Set out exactly, line by line, the stretch of data below that begins at the line containing "def inc (c : Count)" and ends at the line containing "def unpack (b0", with both ends kept.

● INFORMATION SUPPLIED:

= = = = = = =

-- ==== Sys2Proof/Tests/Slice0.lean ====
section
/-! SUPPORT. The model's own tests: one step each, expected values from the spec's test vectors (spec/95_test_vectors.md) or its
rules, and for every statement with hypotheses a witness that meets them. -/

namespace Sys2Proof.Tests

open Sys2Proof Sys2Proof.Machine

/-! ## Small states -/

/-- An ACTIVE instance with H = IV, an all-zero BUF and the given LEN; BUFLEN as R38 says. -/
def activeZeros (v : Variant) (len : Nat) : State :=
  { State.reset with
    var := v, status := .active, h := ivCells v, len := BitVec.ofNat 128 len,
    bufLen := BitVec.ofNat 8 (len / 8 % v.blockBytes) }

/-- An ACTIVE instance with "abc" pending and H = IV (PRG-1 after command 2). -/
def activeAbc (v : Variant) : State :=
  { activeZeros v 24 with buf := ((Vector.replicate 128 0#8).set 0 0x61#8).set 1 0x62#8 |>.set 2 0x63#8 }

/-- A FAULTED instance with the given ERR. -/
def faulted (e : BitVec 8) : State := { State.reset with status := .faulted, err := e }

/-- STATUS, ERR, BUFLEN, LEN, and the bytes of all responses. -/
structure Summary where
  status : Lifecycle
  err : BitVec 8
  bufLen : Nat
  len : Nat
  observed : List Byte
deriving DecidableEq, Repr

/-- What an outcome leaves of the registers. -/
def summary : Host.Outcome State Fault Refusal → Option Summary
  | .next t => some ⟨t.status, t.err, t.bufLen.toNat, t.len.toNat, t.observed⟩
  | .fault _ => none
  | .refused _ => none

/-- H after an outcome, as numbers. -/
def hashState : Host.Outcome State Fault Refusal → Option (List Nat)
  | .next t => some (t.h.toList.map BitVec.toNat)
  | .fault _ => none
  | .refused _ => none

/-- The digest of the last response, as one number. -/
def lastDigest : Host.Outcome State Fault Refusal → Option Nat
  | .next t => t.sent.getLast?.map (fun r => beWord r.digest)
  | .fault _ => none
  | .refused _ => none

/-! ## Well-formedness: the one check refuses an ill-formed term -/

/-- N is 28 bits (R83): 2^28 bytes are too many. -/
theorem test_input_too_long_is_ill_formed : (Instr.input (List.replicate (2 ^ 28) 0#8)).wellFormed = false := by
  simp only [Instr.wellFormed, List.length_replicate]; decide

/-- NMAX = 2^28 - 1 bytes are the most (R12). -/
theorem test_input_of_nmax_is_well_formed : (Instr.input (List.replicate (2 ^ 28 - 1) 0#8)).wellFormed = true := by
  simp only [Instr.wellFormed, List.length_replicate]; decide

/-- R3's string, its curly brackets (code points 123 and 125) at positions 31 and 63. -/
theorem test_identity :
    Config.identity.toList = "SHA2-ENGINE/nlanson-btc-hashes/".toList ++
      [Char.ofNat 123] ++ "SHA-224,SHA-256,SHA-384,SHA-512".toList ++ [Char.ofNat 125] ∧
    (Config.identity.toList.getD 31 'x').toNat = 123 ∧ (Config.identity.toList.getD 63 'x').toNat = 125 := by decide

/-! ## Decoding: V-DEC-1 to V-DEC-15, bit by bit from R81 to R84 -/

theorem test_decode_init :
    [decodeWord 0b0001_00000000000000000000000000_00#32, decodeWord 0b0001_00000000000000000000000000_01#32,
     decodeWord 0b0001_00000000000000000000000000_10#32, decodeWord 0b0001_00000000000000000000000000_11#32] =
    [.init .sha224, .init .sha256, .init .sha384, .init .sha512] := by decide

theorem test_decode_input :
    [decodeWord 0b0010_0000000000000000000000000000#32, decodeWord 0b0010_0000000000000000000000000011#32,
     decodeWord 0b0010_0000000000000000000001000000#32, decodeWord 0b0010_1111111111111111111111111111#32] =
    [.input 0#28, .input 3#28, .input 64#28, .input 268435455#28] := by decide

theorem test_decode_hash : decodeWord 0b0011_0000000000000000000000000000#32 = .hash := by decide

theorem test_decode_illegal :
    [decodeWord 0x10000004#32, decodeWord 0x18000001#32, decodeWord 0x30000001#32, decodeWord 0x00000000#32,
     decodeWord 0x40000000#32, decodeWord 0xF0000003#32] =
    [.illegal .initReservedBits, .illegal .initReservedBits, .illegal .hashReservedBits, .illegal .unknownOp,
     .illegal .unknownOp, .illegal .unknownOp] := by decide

= = = = = = =

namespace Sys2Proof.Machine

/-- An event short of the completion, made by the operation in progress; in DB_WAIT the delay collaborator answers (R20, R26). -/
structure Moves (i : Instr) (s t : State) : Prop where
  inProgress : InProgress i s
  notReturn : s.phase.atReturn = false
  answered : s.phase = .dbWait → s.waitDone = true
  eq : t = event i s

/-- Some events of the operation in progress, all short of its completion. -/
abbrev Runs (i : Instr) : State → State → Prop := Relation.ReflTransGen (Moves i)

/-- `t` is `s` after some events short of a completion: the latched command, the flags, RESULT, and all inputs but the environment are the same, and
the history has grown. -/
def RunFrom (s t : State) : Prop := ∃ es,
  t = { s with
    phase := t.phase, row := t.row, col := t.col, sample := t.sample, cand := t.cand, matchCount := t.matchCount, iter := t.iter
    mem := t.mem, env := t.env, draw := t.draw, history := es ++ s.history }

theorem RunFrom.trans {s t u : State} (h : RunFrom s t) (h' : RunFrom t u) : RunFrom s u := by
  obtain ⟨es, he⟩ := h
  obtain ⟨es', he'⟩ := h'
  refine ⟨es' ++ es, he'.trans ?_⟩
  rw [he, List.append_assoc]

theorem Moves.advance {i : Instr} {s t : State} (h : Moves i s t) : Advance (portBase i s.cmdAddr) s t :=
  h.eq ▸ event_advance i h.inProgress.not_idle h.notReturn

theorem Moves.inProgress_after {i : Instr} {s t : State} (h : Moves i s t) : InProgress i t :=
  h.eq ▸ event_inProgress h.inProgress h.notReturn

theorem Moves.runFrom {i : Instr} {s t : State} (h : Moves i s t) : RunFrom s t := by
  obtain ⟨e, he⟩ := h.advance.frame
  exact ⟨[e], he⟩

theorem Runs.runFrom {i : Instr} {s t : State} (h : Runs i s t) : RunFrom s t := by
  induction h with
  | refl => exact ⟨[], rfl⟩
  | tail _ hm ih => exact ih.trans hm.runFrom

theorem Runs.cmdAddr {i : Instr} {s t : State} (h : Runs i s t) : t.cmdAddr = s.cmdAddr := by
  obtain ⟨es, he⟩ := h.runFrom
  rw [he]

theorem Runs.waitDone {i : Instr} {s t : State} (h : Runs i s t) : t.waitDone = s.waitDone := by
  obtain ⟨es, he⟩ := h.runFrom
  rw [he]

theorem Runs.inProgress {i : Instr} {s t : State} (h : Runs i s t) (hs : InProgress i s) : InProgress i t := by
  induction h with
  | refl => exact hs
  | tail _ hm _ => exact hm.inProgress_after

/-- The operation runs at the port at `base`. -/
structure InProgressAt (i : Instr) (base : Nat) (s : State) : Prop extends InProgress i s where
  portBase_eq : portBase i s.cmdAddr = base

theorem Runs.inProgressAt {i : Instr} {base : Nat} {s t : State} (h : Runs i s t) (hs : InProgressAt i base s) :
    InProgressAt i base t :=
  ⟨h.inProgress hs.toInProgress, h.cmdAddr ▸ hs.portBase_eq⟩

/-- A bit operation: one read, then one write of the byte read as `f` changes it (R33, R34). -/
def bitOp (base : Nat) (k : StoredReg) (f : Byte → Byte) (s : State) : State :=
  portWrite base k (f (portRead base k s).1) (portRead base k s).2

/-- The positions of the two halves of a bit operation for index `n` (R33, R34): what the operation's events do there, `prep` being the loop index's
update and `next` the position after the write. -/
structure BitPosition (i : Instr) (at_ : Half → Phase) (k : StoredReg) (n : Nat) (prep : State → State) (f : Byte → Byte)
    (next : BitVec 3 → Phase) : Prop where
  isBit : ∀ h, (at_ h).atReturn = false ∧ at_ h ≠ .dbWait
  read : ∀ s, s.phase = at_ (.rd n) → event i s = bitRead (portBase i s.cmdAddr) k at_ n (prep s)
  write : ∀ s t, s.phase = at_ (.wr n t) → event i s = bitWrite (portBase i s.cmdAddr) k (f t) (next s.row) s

= = = = = = =

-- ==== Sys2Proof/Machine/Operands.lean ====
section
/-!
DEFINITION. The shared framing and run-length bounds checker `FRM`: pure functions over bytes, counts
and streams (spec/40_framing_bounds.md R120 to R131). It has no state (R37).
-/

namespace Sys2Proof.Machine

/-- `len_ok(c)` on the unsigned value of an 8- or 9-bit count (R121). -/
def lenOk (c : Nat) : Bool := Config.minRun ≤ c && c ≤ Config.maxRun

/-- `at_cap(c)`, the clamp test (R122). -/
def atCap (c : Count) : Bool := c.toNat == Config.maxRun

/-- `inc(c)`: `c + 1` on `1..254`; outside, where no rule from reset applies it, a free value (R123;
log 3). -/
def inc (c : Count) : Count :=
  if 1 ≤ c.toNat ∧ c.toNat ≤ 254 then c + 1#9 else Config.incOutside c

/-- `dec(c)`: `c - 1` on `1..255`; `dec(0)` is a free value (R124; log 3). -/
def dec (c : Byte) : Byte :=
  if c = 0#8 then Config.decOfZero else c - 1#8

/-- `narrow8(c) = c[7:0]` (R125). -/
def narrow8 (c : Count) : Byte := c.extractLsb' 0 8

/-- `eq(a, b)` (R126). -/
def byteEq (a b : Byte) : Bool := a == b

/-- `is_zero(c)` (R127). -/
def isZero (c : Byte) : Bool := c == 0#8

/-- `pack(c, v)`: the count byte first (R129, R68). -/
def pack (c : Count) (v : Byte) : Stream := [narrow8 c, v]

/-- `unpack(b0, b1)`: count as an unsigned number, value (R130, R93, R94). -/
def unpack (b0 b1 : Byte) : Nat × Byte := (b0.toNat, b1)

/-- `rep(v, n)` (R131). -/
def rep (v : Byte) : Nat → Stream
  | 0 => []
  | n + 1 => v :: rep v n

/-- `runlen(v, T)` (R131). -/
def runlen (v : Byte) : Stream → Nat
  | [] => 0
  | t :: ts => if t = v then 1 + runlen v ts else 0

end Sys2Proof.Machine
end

= = = = = = =

● RESULT OF THE TASK:
def inc (c : Count) : Count :=
  if 1 ≤ c.toNat ∧ c.toNat ≤ 254 then c + 1#9 else Config.incOutside c

/-- `dec(c)`: `c - 1` on `1..255`; `dec(0)` is a free value (R124; log 3). -/
def dec (c : Byte) : Byte :=
  if c = 0#8 then Config.decOfZero else c - 1#8

/-- `narrow8(c) = c[7:0]` (R125). -/
def narrow8 (c : Count) : Byte := c.extractLsb' 0 8

/-- `eq(a, b)` (R126). -/
def byteEq (a b : Byte) : Bool := a == b

/-- `is_zero(c)` (R127). -/
def isZero (c : Byte) : Bool := c == 0#8

/-- `pack(c, v)`: the count byte first (R129, R68). -/
def pack (c : Count) (v : Byte) : Stream := [narrow8 c, v]

/-- `unpack(b0, b1)`: count as an unsigned number, value (R130, R93, R94). -/
def unpack (b0 b1 : Byte) : Nat × Byte := (b0.toNat, b1)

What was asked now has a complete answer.